◆ Exercise prompt: Lines from the line with "match used with" to the line with "(11 R261). -/" in the entries below, and only those, must be output exactly, with both ends included.

***** Available records *****

-- ==== Sys2Proof/Machine/Cand.lean ====
section
/-! DEFINITION. Candidates and their records: opening, pins, reservation, cutting, measuring, sealing, outcomes, export and
sending ahead (11 R252-R262; 13). -/

namespace Sys2Proof.Machine

/-- A candidate's entry. -/
def State.cand (s : State) (c : Nat) : Candidate := smGet {} s.spec.cands c

/-- The state with a candidate changed. -/
def State.setCand (s : State) (c : Nat) (f : Candidate → Candidate) : State :=
  { s with spec := { s.spec with cands := smUpd {} s.spec.cands c f } }

/-- `STATE` values (13 R288). -/
def candFREE : Nat := 0
/-- `PENDING`. -/
def candPENDING : Nat := 1
/-- `COMMITTED`. -/
def candCOMMITTED : Nat := 2
/-- `RETRACTING`. -/
def candRETRACTING : Nat := 3

/-- Bits of the record flag word (11 R259). -/
def recPRE_SHORT : BitVec 16 := 1
/-- `CLIPPED`. -/
def recCLIPPED : BitVec 16 := 2
/-- `NODATA`. -/
def recNODATA : BitVec 16 := 4
/-- `VERIFY_FAIL`. -/
def recVERIFY_FAIL : BitVec 16 := 8
/-- `TDC_UNCAL`. -/
def recTDC_UNCAL : BitVec 16 := 16

/-- The entries in use (13 R289). -/
def State.candsUsed (s : State) : Nat := (s.spec.cands.filter fun e => e.2.state != 0).length

/-- The table's report objects brought up to date, with the interval of a full table (10 R228; 13 R305). -/
def State.specReport (s : State) (time : Nat) : State :=
  let n := s.candsUsed
  let sum (f : Candidate → Nat) : Nat := s.spec.cands.foldl (fun a e => a + f e.2) 0
  let s := s.setVal Obj.SPEC_OPEN n
  let s := if s.nat Obj.SPEC_OPEN_PEAK < n then s.setVal Obj.SPEC_OPEN_PEAK n else s
  let s := (s.setVal Obj.SPEC_STAGING_PAGES (sum fun c => c.staging.length)).setVal Obj.SPEC_HEAD_PAGES (sum fun c => c.head.length)
  match s.trig.fullFrom, decide (8192 ≤ n) with
  | none, true => s.setTrig fun t => { t with fullFrom := some time }
  | some f, false => s.setTrig fun t => { t with fullFrom := none, dead := t.dead ++ [(f, time)] }
  | _, _ => s

/-! ### Opening (13 R285, R286; 11 R252-R256) -/

/-- The first free entry after the one most recently allocated (13 R285). -/
def State.candAlloc (s : State) : Option Nat :=
  ((List.range 8192).map fun i => (s.spec.last + 1 + i) % 8192).find? fun c => (s.cand c).state == 0

/-- The tick `ord` of a tick number of the present numbering. -/
def State.ordOf (s : State) (t : Nat) : Nat := s.clk.ord - (s.tick - t)

/-- The window granted to a trigger (11 R252-R256). -/
structure Grant where
  first    : Nat
  ticks    : Nat
  pre      : Nat
  post     : Nat
  flags    : BitVec 16
  inputs   : List Nat
  pinned   : List (Nat × Nat)
  reserved : List Nat

/-- Walks the slots of a window in order while the pin limit allows: the slots pinned, those reserved, and the first slot that
could not be had (11 R256). -/
def State.pinWalk (s : State) (now : Nat) : Nat → Nat → Nat → List (Nat × Nat) × List Nat × Option Nat
  | 0, _, _ => ([], [], none)
  | n + 1, j, used =>
    let others := !(s.reservers j).isEmpty
    match s.slotOf s.run j with
    | some x =>
      let cost := if 0 < x.pins then 0 else x.count
      if pinLimit < used + cost then ([], [], some j) else
        let q := s.pinWalk now n (j + 1) (used + cost)
        ((x.run, j) :: q.1, q.2.1, q.2.2)
    | none =>
      if j ≤ now then ([], [], some j) else
        let cost := if others then 0 else s.slotSize
        if pinLimit < used + cost then ([], [], some j) else
          let q := s.pinWalk now n (j + 1) (used + cost)
          (q.1, j :: q.2.1, q.2.2)

/-- The window of a trigger of a level at a stamp, or none where not even the slot of the stamp's tick can be pinned. -/
def State.grant (s : State) (level stamp : Nat) : Option Grant :=
  let t := stamp / 2 ^ 19
  let o := s.ordOf t
  let mask := s.tabBlob Obj.REC_INPUT_MASK o 0 (level + 1)
  let pre := s.tabNat Obj.REC_PRE o 0 (level + 1)
  let post := s.tabNat Obj.REC_POST o 0 (level + 1)
  let (p, q, clip) := clipWindow s.hist.testInputs s.hist.testBits pre post mask
  let oldest := Nat.max (s.nat Obj.HIST_RUN_START) s.oldestTick
  let short := decide ((t : Int) - p < oldest)
  let first := Nat.max (t - p) oldest
  let last := t + q - 1
  if !s.hist.on || t < first then none else
    let j0 := first / 64
    let w := s.pinWalk (s.tick / 64) (last / 64 + 1 - j0) j0 s.pinGranules
    let (stop, cut) := match w.2.2 with | some j => (64 * j, true) | none => (last + 1, false)
    if stop ≤ t then none else
      some { first, ticks := stop - first, pre, post
             flags := (if short then recPRE_SHORT else 0) ||| (if clip || cut then recCLIPPED else 0)
             inputs := s.hist.inputs.filter fun n => maskHas mask n, pinned := w.1, reserved := w.2.1 }

/-- The first `n` pages of 65,536 that no candidate holds, from `p` on; `used` in ascending order. -/
def freePages : Nat → Nat → Nat → List Nat → Option (List Nat)
  | 0, n, _, _ => if n = 0 then some [] else none
  | fuel + 1, n, p, used =>
    if n = 0 then some [] else
    if 65536 ≤ p then none else
      match used with
      | [] => (freePages fuel (n - 1) (p + 1) []).map fun l => p :: l
      | u :: r => if u ≤ p then freePages fuel (if u = p then n else n - 1) (p + 1) r |>.map fun l => if u = p then l else p :: l
                  else (freePages fuel (n - 1) (p + 1) (u :: r)).map fun l => p :: l

/-- The inputs measured of a record (11 R261). -/
def State.measInputs (s : State) (level origin : Nat) (inputs : List Nat) : List Nat :=
  match s.nat Obj.REC_MEAS_MODE with
  | 0 => []
  | 1 => if 4 < level then inputs.take 1 else if inputs.contains origin then [origin] else []
  | _ => inputs

/-- The bytes of the head store and of staging that a record reserves (13 R286). -/
def State.reserveBytes (s : State) (g : Grant) (measured : Nat) : Nat × Nat :=
  let n := g.inputs.length
  (80 + 2 * n * g.ticks + 8 * (7 * measured + s.nat Obj.SPEC_ENG_MEAS_SPACE), n * g.ticks * 512 * s.hist.bits)

/-- The trigger word (10 R226). -/
def trigWord (stamp level element cand : Nat) (cond : Cond) (uncal : Bool) (members origin : Nat) : BitVec 128 :=
  BitVec.ofNat 128 (stamp % 2 ^ 72 * 2 ^ 56 + level % 8 * 2 ^ 53 + element % 256 * 2 ^ 45 + cand % 8192 * 2 ^ 32 +
    cond.toNat * 2 ^ 16 + (if uncal then 2 ^ 15 else 0) + members % 16 * 2 ^ 8 + origin % 256)

/-- Gives a slot one pin more or less (11 R256, R257). -/
def State.pinSlots (s : State) (l : List (Nat × Nat)) (add : Bool) : State :=
  l.foldl (fun s k => s.updSlot k.1 k.2 fun x => { x with pins := if add then x.pins + 1 else x.pins - 1 }) s

/-- Releases a candidate's pins and reservations (11 R257). -/
def State.unpin (s : State) (c : Nat) : State :=
  let e := s.cand c
  if e.slots.isEmpty && e.reserved.isEmpty then s else
    ((s.pinSlots e.slots false).setCand c fun e => { e with slots := [], reserved := [] }).pinReport

/-- Frames of a candidate that are still in the output queue are withdrawn (13 R297). -/
def State.withdraw (s : State) (c : Nat) : State :=
  s.setFr fun x => { x with queue := x.queue.filter fun f => !((f.cls == 7 || f.cls == 8) && f.cand == c) }

/-- An entry is freed. -/
def State.candFree (s : State) (c : Nat) : State :=
  (s.setCand c fun _ => {}).specReport s.timeNow

/-- The bytes of a record (11 R258). -/
def Candidate.size (e : Candidate) : Nat := 80 + 2 * e.conds.length + e.blocks.length + 8 * e.meas.length

/-- The counts of a record that is both committed and sealed (13 R296). -/
def State.countRecord (s : State) (c : Nat) : State :=
  let e := s.cand c
  (s.inc Obj.SPEC_RECORD_BYTES (n := e.size)).inc Obj.SPEC_MEAS_COUNT (n := e.meas.length)

/-- A candidate is committed (13 R294, R296, R300, R304). -/
def State.commit (s : State) (c outcome : Nat) : State :=
  let seq := s.nat Obj.SPEC_NEXT_SEQ
  let s := s.setVal Obj.SPEC_NEXT_SEQ (if seq ≥ 2 ^ 32 - 1 then 1 else seq + 1 : Nat)
  let s := s.setCand c fun e => { e with state := candCOMMITTED, outcome, seq }
  let e := s.cand c
  let s := (s.inc Obj.SPEC_OUTCOME_COUNT 0 outcome).inc Obj.SPEC_RECORD_COUNT
  let s := if e.flags &&& recCLIPPED ≠ 0 then s.inc Obj.REC_CLIP_COUNT else s
  let s := if e.flags &&& recPRE_SHORT ≠ 0 then s.inc Obj.REC_PRE_SHORT_COUNT else s
  let s := if e.isSealed then s.countRecord c else s
  let s := if e.queued && !e.ahead then (s.withdraw c).setCand c fun e => { e with queued := false } else s
  if s.spec.fresh then ({ s with spec := { s.spec with fresh := false } }).raise 0xA001 0 0 [] else s

/-- The header of a VC7 message (16 R372). -/
def specHeader (e : Candidate) (c : Nat) (cond : Cond) (off aux : Nat) : List Byte :=
  productHeader (e.stamp % 2 ^ 40) cond c (off / 2 ^ 16) (off % 2 ^ 16) aux

/-- A candidate is rolled back (13 R297, R298). -/
def State.rollback (s : State) (c outcome : Nat) : State :=
  let s := (s.unpin c).withdraw c
  let s := s.inc Obj.SPEC_OUTCOME_COUNT 0 outcome
  let e := s.cand c
  if e.ahead then
    let s := s.setCand c fun e => { e with
      state := candRETRACTING, outcome, staging := [], head := [], meas := [], conds := [], blocks := [] }
    let s := s.queueFrame 8 7 3 (specHeader e c 0 0 outcome) 0 0 c true
    (s.inc Obj.SPEC_RETRACT_COUNT).specReport s.timeNow
  else s.candFree c

/-- The `CAND_OPEN` notices of a candidate (08 R188, R189). -/
def State.candNotices (s : State) (c level origin : Nat) : State :=
  let ks := (List.range 256).filter fun k => s.on Obj.ENG_CAND_NOTICE k
  let t := (s.cand c).trigTick
  let m := mkMsg 0xA0 12 0 (leBytes 2 c ++ leBytes 8 t ++ leBytes 1 level ++ leBytes 1 origin)
  let s := ks.foldl (fun s k => s.engNotice k m) s
  s.setCand c fun e => { e with notices := ks, noticeTick := s.clk.ord }

/-- A trigger tries to open a candidate (13 R285, R286); `time` is when it does, `forced` for a forced array trigger. Answers
whether it opened. -/
def State.candOpen (s : State) (time : Nat) (m : MemberTrig) (forced : Bool) : Bool × State :=
  match s.candAlloc with
  | none => (false, (s.inc Obj.SPEC_OPEN_FAIL_COUNT 0 1).inc Obj.TRIG_LOST_COUNT 0 5)
  | some c =>
    let s : State := { s with spec := { s.spec with last := c } }
    match s.grant m.level m.stamp with
    | none => (false, (s.inc Obj.REC_PIN_DROP_COUNT).inc Obj.SPEC_OPEN_FAIL_COUNT 0 2)
    | some g =>
      let measured := s.measInputs m.level m.origin g.inputs
      let bytes := s.reserveBytes g measured.length
      let held (f : Candidate → List Nat) : List Nat := (s.spec.cands.flatMap fun e => f e.2).mergeSort (· ≤ ·)
      let head := freePages 65536 ((bytes.1 + 4095) / 4096) 0 (held (·.head))
      let staging := freePages 65536 ((bytes.2 + 65535) / 65536) 0 (held (·.staging))
      let e : Candidate := {
        trigTick := m.stamp / 2 ^ 19, deadline := s.tick + s.nat Obj.SPEC_DECISION_TICKS, state := candPENDING, level := m.level
        word := trigWord m.stamp m.level m.element c m.cond m.uncal m.members m.origin, stamp := m.stamp, first := g.first
        ticks := g.ticks, preReq := g.pre, postReq := g.post, flags := g.flags ||| (if m.uncal then recTDC_UNCAL else 0)
        bits := s.hist.bits, inputs := g.inputs, run := s.run, slots := g.pinned, reserved := g.reserved
        space := 7 * measured.length + s.nat Obj.SPEC_ENG_MEAS_SPACE
        measIns := measured.map fun n => (n, s.natAt Obj.TRIG_FILTER_SEL (s.ordOf (m.stamp / 2 ^ 19)) n, s.natAt Obj.SAT_FILL (s.ordOf (m.stamp / 2 ^ 19)) n)
        cond := Flag.when (s.staleAt 10 0 (s.ordOf (m.stamp / 2 ^ 19))) Flag.staleTbl
        crossed := m.inputs, trigOrd := s.ordOf (m.stamp / 2 ^ 19) }
      match head, staging with
      | some hp, some sp =>
        let s := (s.pinSlots g.pinned true).setCand c fun _ => { e with head := hp, staging := sp }
        let s := (s.pinReport.specReport time).candNotices c m.level m.origin
        let role := s.val Obj.DOMINO_ROLE
        let unlocked := Flag.any (m.inputs.foldl (fun c n => c ||| s.condAt n (s.clk.ord - e.trigOrd)) m.cond) Flag.timeUnlocked
        let s := if forced || role == roleSTANDALONE then s.commit c 1
          else if role == roleROOT then
            s.arrReport (Nat.max time s.timeNow) { module := s.nat Obj.MODULE_NUMBER, cand := c, level := m.level, stamp := m.stamp, unlocked }
          else s.domUp time { type := 1, module := s.nat Obj.MODULE_NUMBER, cand := c, level := m.level, stamp := m.stamp
                              qual := (if unlocked then 2 ^ 15 else 0) + m.element % 256, arg := m.members }
        (true, s)
      | _, _ =>
        -- pinned by step 2, and rolled back (13 R297, R298)
        let s := ((s.pinSlots g.pinned true).setCand c fun _ => e).pinReport.unpin c
        (false, (((s.setCand c fun _ => {}).inc Obj.SPEC_OPEN_FAIL_COUNT 0 3).inc Obj.CODER_JOB_FAIL_COUNT 0 1).inc Obj.SPEC_OUTCOME_COUNT 0 5)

*****

◆ Response area:
      match used with
      | [] => (freePages fuel (n - 1) (p + 1) []).map fun l => p :: l
      | u :: r => if u ≤ p then freePages fuel (if u = p then n else n - 1) (p + 1) r |>.map fun l => if u = p then l else p :: l
                  else (freePages fuel (n - 1) (p + 1) (u :: r)).map fun l => p :: l

/-- The inputs measured of a record (11 R261). -/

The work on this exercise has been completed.